Si le problème de l'acheminement a été réglé par l'ouverture de la ligne ferroviaire Eygurande-Miecaze, une difficulté reste d'actualité : la traversée du Mars entre le carreau de la mine et la gare. Les propriétaires vont avoir une idée de génie, novatrice et quasiment unique pour leur époque.

Ils imaginent un porteur aérien, sorte de téléphérique qui franchit la rivière en une seule portée de 200 mètres, à une hauteur de 40 mètres au-dessus du Mars. Deux câbles, à distance horizontale de 2 mètres l'un de l'autre, servent de rails permettant la circulation des chariots sur lesquels sont fixés les bennes remplies de charbon. De chaque côté, deux constructions à la solide charpente abritent chargement et déchargement sans qu'aucun transbordement soit nécessaire.

En 1906, l'entreprise devient Compagnie des charbonnages du Champleix et c'est l'année suivante qu'elle achète à Paul Peyrac, chanoine à Ydes, la moitié du château de Vendes pour y loger les ingénieurs. Les ouvriers, quant à eux, sont hébergés dans une cité de quinze pavillons, construite à proximité du site de production. Cinquante et un logements peuvent héberger jusqu'à deux cents personnes.

La suite de l'histoire de la mine connaît des hauts et des bas et, de 1919 à 1926, l'activité est sporadique. La création de la SA des Houillères de Vendes, cette année-là, ne changera pas la donne et l'exploitation est stoppée en 1931, le charbon ne s'écoulant plus. Après quelques autres soubresauts de fonctionnement, l'activité de la mine s'arrête définitivement en mai 1953.

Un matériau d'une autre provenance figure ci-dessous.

/-- Reset values of PR_REACT0 to PR_REACT7: the Default column of R604. -/
def reactReset (k : Nat) : Nat :=
  match k with
  | 0 => 0x55555555
  | 1 => 0x5555
  | 2 => 0x50050000
  | 3 => 0x555
  | 4 => 0x821000
  | 5 => 0x200582A2
  | 6 => 0x88800
  | _ => 0

/-- The first index of an offset in a row, and the second. -/
def RegRow.ix (r : RegRow) (off : Nat) : Nat × Nat := ((off - r.base) / r.s1, (off - r.base) % r.s1 / r.s2)

/-- Whether an offset names a register of the row. -/
def RegRow.has (r : RegRow) (off : Nat) : Bool :=
  decide (r.base ≤ off) && decide ((r.ix off).1 < r.n1) && decide ((r.ix off).2 < r.n2) &&
  decide ((off - r.base) % r.s1 % r.s2 = 0)

/-- The register at a BAR0 offset (R668); none: a reserved location (R649). -/
def regAt (off : Nat) : Option RegRow := (regBlock off).find? fun r => r.has off

/-- Reset value of FB_PRIO for requester `r`: 12 for the Seedbank link, 10 for Trellis, else 8, in PRIO, FLOOR and CEIL. -/
def prioReset (r : Nat) : Nat := (if r = 6 then 12 else if r = 11 then 10 else 8) * 0x1101

/-- The reset value of a register. -/
def regReset (off : Nat) : Word :=
  match regAt off with
  | none => 0
  | some r =>
    if r.base = 0x200000 then BitVec.ofNat 32 (prioReset (r.ix off).2)
    else if r.base = 0x300000 then (if 128 ≤ (r.ix off).1 then 2 else 0)
    else if r.base = 0x140000 then (if off % 16 = 0 then 0xF else 0)
    else if r.base = 0x101000 then (if off = 0x101000 then 0x8000 else 0)
    else if r.base = 0x40050 then BitVec.ofNat 32 (reactReset (r.ix off).1)
    else if off = 4 then Config.serial.setWidth 32
    else if off = 8 then (Config.serial >>> 32).setWidth 32
    else BitVec.ofNat 32 r.reset

/-- The bits of a register whose field satisfies a test. -/
def RegRow.mask (r : RegRow) (p : RegField → Bool) : Word :=
  (r.fields.filter p).foldl (fun m f => m ||| BitVec.ofNat 32 ((2 ^ f.width - 1) * 2 ^ f.lo)) 0

end Sys2Proof.Machine
end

En 1924, Louis Lampre, entrepreneur de travaux publics et négociant en bois, a racheté la moitié du château de Vendes, ainsi que plusieurs terrains de l'exploitation houillère. L'un de ses fils, Georges, entre aux mines de Champagnac et sera "gueule noire" toute sa vie. L'autre, René, prend la suite de ses parents au château et y passe son existence, rachetant la seconde moitié en 1953 à la Société des mines de Champleix. Un arrangement familial ramène finalement la propriété à Georges Lampre, qui la laisse en legs à sa fille, Yvette.

Sources. Archives d'Yvette Lampre. Champleix, mémoire d'un site d'André Avrard.